## What you should do
Scan the records for the word "csStart". Copy each line that includes it.

Collected data
○ ○ ○

/-- The byte layout of log 17, and what it rejects. -/
theorem test_decode_bytes :
    readBytes .bus [0x20, 0x78, 0x00, 0x00, 0x01, 0x47, 0x01] = .inl (.cs0W 0x0147) ∧
      readBytes .bus [0x54, 0x78, 0x00, 0x00, 0x00, 0x00, 0x00] = .inl .nanddataR ∧
      readBytes (.dmaMode .ch1) [0x89, 0x10] = .inl (.dmaNand8 .ch1) ∧
      readBytes .trig [0x03, 0x00] = .inl .trigCh2 ∧ readBytes .nandCmd [0x70] = .inl .nandStatus ∧
      readBytes .bus [0x20, 0x78, 0x00, 0x00, 0x02, 0x47, 0x01] = .inr .selectorBits ∧
      readBytes .bus [0x20, 0x78, 0x00, 0x00, 0x01, 0x47] = .inr .length ∧
      readBytes .reset [0x00] = .inr .length := by decide

/-- Row words of spec/opcode_table.json. -/
theorem test_decode_table_words :
    decodeTableWord 40 0x100007820 = some (.cs0W 0) ∧ decodeTableWord 33 0x7854 = some .nanddataR ∧
      decodeTableWord 16 0x4009 = some (.dmaCopy16b .ch0) ∧ decodeTableWord 16 0x0002 = some .trigCh1 ∧
      decodeTableWord 8 0x90 = some .nandReadid ∧ decodeTableWord 0 0 = some .reset := by decide

/-- A placed word is what the next step runs. -/
theorem test_step_runs_placed_words :
    look (step (State.reset.withFetchWord 40 0x000007ABF)) (fun s => s.readData) = some 0x00FF ∧
      look (step (State.reset.withFetchWord 40 (0x100007810 + 0x43 * 2 ^ 40))) (fun s => s.banksw) = some 0 ∧
      look (step (State.reset.withFetchWord 56 (0x100007810 + 0x43 * 2 ^ 40))) (fun s => s.banksw)
        = some 0x43 ∧
      look (step (State.reset.withFetchWord 16 0x0004)) (fun s => s.fault)
        = some (some (.dmaBadTrigger 4)) ∧
      look (step (State.reset.withFetchWord 8 0x70)) (fun s => s.readData) = some 0x00FF := by decide

theorem test_step_idles_without_stimulus : look (step State.reset) (fun s => s) = some State.reset := by
  decide

/-! ## Chip selects (vectors CS1 to CS8) -/

/-- CS1. -/
theorem test_cs1_reset_layout :
    csStart State.reset.cs .cs4 = 0x40000 ∧ csSize State.reset.cs .cs0 = 0x10000 ∧
      csTotal State.reset.cs = 0x50000 := by decide

/-- CS2, CS3. -/
theorem test_cs3_resize :
    look (exec (.cs0W 0x0147) tc) (fun s => (csStart s.cs .cs1, csStart s.cs .cs4, csTotal s.cs))
        = some (0x20000, 0x50000, 0x60000) ∧
      look (exec (.extwinR 0x40000) { tc with cs := ⟨0x0147, 0, 0, 0, 0⟩ }) (fun s => s.readData)
        = some 0x1000 ∧
      look (exec (.extwinR 0x50000) { tc with cs := ⟨0x0147, 0, 0, 0, 0⟩ }) (fun s => s.readData)
        = some 0x2000 ∧
      look (exec (.extwinR 0x3FFFF) { tc with cs := ⟨0x0047, 0, 0, 0, 0⟩ }) (fun s => s.readData)
        = some 0x1FFF := by decide

/-- CS5. -/
theorem test_cs5_lookup :
    csLookup ⟨0x0300, 0x0047, 0x1F80, 0x00FF, 0x0700⟩ 0x3FFFF = some (.cs0, 0x3FFFF) ∧
      csLookup ⟨0x0300, 0x0047, 0x1F80, 0x00FF, 0x0700⟩ 0x4FFFF = some (.cs1, 0xFFFF) ∧
      csLookup ⟨0x0300, 0x0047, 0x1F80, 0x00FF, 0x0700⟩ 0x1CFFFF = some (.cs2, 0x17FFFF) ∧
      csLookup ⟨0x0300, 0x0047, 0x1F80, 0x00FF, 0x0700⟩ 0x2DFFFF = some (.cs4, 0x7FFFF) ∧
      csLookup ⟨0x0300, 0x0047, 0x1F80, 0x00FF, 0x0700⟩ 0x2E0000 = none := by decide

/-- CS6. -/
theorem test_cs6_past_the_layout :
    look (exec (.extwinR 0x7FFFF) tc) (fun s => s.readData) = some 0x5FFF ∧
      look (exec (.extwinR 0x80000) tc) (fun s => (s.readData, s.log))
        = some (0, [.csUnmapped 0x50000 none]) := by decide

/-- CS7: all sixteen bits are stored, the low eight have no effect. -/
theorem test_cs7_low_bits :
    look (exec (.cs2W 0xFF47) tc) (fun s => (s.cs.cs2, csTotal s.cs)) = some (0xFF47, 0x1040000) ∧
      csTotal ⟨0, 0, 0xFF00, 0, 0⟩ = 0x1040000 := by decide

/-- CS8, on a store; a ROM ignores the write; a capability receives it. -/
theorem test_cs8_writes :
    look (exec (.extwinW 0x41234 0x1234) tc)
        (fun s => (slotWord s.slots.cs1 0x1234, slotWord s.slots.cs1 0)) = some (0x1234, 0x2000) ∧
      look (exec (.extwinW 0x5ABCD 0x1234) tc) (fun s => slotWord s.slots.cs2 0xABCD) = some 0x3BCD ∧
      look (exec (.extwinW 0x60005 0x1234) tc) (fun s => s.slots.cs3)
        = some (.device [.write 5 0x1234]) := by decide

/-! ## The banked window (vectors BK1 to BK8) -/

/-- BK1: `t = -1` and `t = 0`. -/
theorem test_bk1_negative :
    look (exec (.bankwinR 0x22FFFF) tc) (fun s => (s.readData, s.log))
        = some (0, [.bankNegative 0x2FFFF 0 (-1) none]) ∧
      look (exec (.bankwinW 0x22FFFF 7) tc) (fun s => s.log)
        = some [.bankNegative 0x2FFFF 0 (-1) (some 7)] ∧
      look (exec (.bankwinR 0x23FFFF) tc) (fun s => s.readData) = some 0x1FFF := by decide

/-- BK2. -/
theorem test_bk2_beyond :
    look (exec (.bankwinR 0x200000) { tc with banksw := 1 }) (fun s => (s.readData, s.log))
      = some (0, [.csUnmapped 0x1D0000 none]) := by decide
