-- ==== Sys2Proof/Machine/Ops.lean ====
section
/-! DEFINITION. The operations every command shares: the arithmetic of 00_scope.md R11, the updates of the state, one
for each way the spec writes a register, the configuration space, reset, the end of an edge, and the outputs. The block
has no exceptions (60_exceptions.md R180, R187), so no operation takes one or returns from one. -/

namespace Sys2Proof.Machine

/-! ### Arithmetic (00_scope.md R11) -/

/-- `trunc_N(v)`: `v mod 2^N`. -/
def trunc (n v : Nat) : Nat := v % 2 ^ n

/-- `a -_N b`: the unsigned wrap-around difference `(a - b) mod 2^N`. -/
def wrapSub (n a b : Nat) : Nat := (a + (2 ^ n - b % 2 ^ n)) % 2 ^ n

/-! ### Updates of the state -/

/-- A write of HIST (41_decoder.md R110). -/
def State.setHist (s : State) (h : Nibble) : State := { s with hist := h }

/-- A write of CODE (41_decoder.md R111). -/
def State.setCode (s : State) (c : CodeByte) : State := { s with code := c }

/-- The three writes of a boundary: SPEED takes `v`, STEPS is cleared, LAST_T takes `now` (42_speed.md R140). -/
def State.closeWindow (s : State) (v now : Nat) : State := { s with speed := v, steps := 0, lastT := now }

/-- The writes of step accounting: STEPS takes `n`, SPEED takes `v` (42_speed.md R145). -/
def State.setCount (s : State) (n v : Nat) : State := { s with steps := n, speed := v }

/-- EV_VALID <- 0; EV_DIR and EV_SPEED hold (41_decoder.md R115). -/
def State.clearPulse (s : State) : State := { s with evValid := 0#1 }

/-- The step event: EV_VALID <- 1, EV_DIR <- `dir`, EV_SPEED <- SPEED (41_decoder.md R115). -/
def State.raisePulse (s : State) (dir : Bit) : State := { s with evValid := 1#1, evDir := dir, evSpeed := s.speed }

/-- A write of INTERVAL (43_host_ops.md R163). -/
def State.setInterval (s : State) (v : CfgWord) : State := { s with interval := v }

/-- `CTRL.PULLUP <- b`; the other bits of CTRL hold (43_host_ops.md R162, R164). -/
def State.setPullup (s : State) (b : Bit) : State :=
  { s with ctrl := (s.ctrl &&& 0xFFFE#16) ||| b.setWidth 16 }

/-- The synchroniser shift (10_state.md R30): `pins` enters SYNC[1], SYNC[SYNC_STAGES] drops out. With no stage nothing
is kept. The edge counts as a capture, so a later draw is another one (log entry 4). -/
def State.shiftSync (s : State) (pins : Sample) : State :=
  { s with sync := (pins :: s.sync).take s.params.syncStages, draws := s.draws + 1 }

/-- After an edge the environment drives the next listed port values. DESIGN CHOICE (log entry 1), unsafe: with nothing
listed, the ports hold their levels. -/
def State.nextInputs (s : State) : State := { s with ports := s.pending.headD s.ports, pending := s.pending.tail }

/-- Drive the ports for the coming edge. -/
def State.withPorts (s : State) (p : Ports) : State := { s with ports := p }

/-! ### The configuration register space (20_memory.md R50 to R56) -/

/-- CTRL.PULLUP (10_state.md R29). -/
def State.pullup (s : State) : Bit := s.ctrl.extractLsb' 0 1

/-- `MemRead(a, 16)`, the combinational read port (20_memory.md R53). -/
def memRead (s : State) (a : CfgAddr) : CfgWord :=
  if a = 0#2 then s.interval
  else if a = 1#2 then s.pullup.setWidth 16
  else 0x0000#16

/-- `MemWrite(a, 16, v)`, that is `write_cfg(a, v)` (20_memory.md R52, 43_host_ops.md R162). A write of 0 to INTERVAL
and every write to address 2 or 3 is ignored. -/
def writeCfg (a : CfgAddr) (v : CfgWord) (s : State) : State :=
  if a = 0#2 then (if v = 0#16 then s else s.setInterval v)
  else if a = 1#2 then s.setPullup (v.extractLsb' 0 1)
  else s

/-! ### Outputs -/

/-- The outputs, a function of the state, `rd_data` of `rd_addr` as well (10_state.md R34, 43_host_ops.md R166). -/
def State.outputs (s : State) : Outputs :=
  { stepPulse := s.evValid, stepDir := s.evDir, stepSpeed := s.evSpeed, padPullupEn := s.pullup,
    rdData := memRead s s.ports.rdAddr }

/-! ### Reset and power-up -/

/-- `reset_state()`: every register of the block takes its reset value; the command, the pins and `now_ms` are ignored
and no pin is captured (70_reset_and_hazards.md R201, R203). The parameters do not change, and neither do the model's
own fields: a draw after the reset is not the draw before it (log entry 4). -/
def resetRegs (s : State) : State :=
  { s with hist := 0x0#4, code := 0x00#8, steps := 0, lastT := 0, speed := 0, interval := 100#16, ctrl := 0x0000#16,
           sync := List.replicate s.params.syncStages 0b00#2, evValid := 0#1, evDir := 0#1, evSpeed := 0 }

/-- DEDUCED (log entry 5), safe. The state at power-up, before the first reset edge: every register holds any value of
its width (10_state.md R37, 70_reset_and_hazards.md R202). CTRL[15:1] are no storage and read 0 (10_state.md R29). -/
def State.powerOn (p : Params) (ports : Ports) (pending : List Ports) : State :=
  { params := p
    hist := BitVec.ofNat 4 (Config.powerUp 0)
    code := BitVec.ofNat 8 (Config.powerUp 1)
    steps := trunc p.stepW (Config.powerUp 2)
    lastT := trunc p.timeW (Config.powerUp 3)
    speed := trunc p.speedW (Config.powerUp 4)
    interval := BitVec.ofNat 16 (Config.powerUp 5)
    ctrl := (BitVec.ofNat 1 (Config.powerUp 6)).setWidth 16
    evValid := BitVec.ofNat 1 (Config.powerUp 7)
    evDir := BitVec.ofNat 1 (Config.powerUp 8)
    evSpeed := trunc p.speedW (Config.powerUp 9)
    sync := (List.range p.syncStages).map fun k => BitVec.ofNat 2 (Config.powerUp (10 + k))
    ports := ports
    pending := pending
    draws := 0 }

/-! ### The end of an edge -/

/-- An edge of an instance ends in the next state `t`; an instance whose parameters break 00_scope.md R8 or R9 is
refused (R9, 92_eei_decisions.md D6, log entry 3). -/
def completeEdge (s t : State) : Host.Outcome State Fault Refusal :=
  if s.params.ok then .next t else .refused .badParameters

/-! ### The command port -/

/-- The command word the fields on the command ports make (30_encoding.md R77). -/
def Ports.cmd20 (p : Ports) : Cmd20 := Cmd20.ofFields p.cmdUpd p.cmdWe p.cmdWa p.cmdWd

/-- Drive the fields of the command word `w` on the command ports (30_encoding.md R77). -/
def Ports.withCmd20 (p : Ports) (w : Cmd20) : Ports :=
  { p with cmdUpd := w.upd, cmdWe := w.we, cmdWa := w.wa, cmdWd := w.wd }

end Sys2Proof.Machine
end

○ ○ ○

## Written answer
    csStart State.reset.cs .cs4 = 0x40000 ∧ csSize State.reset.cs .cs0 = 0x10000 ∧
    look (exec (.cs0W 0x0147) tc) (fun s => (csStart s.cs .cs1, csStart s.cs .cs4, csTotal s.cs))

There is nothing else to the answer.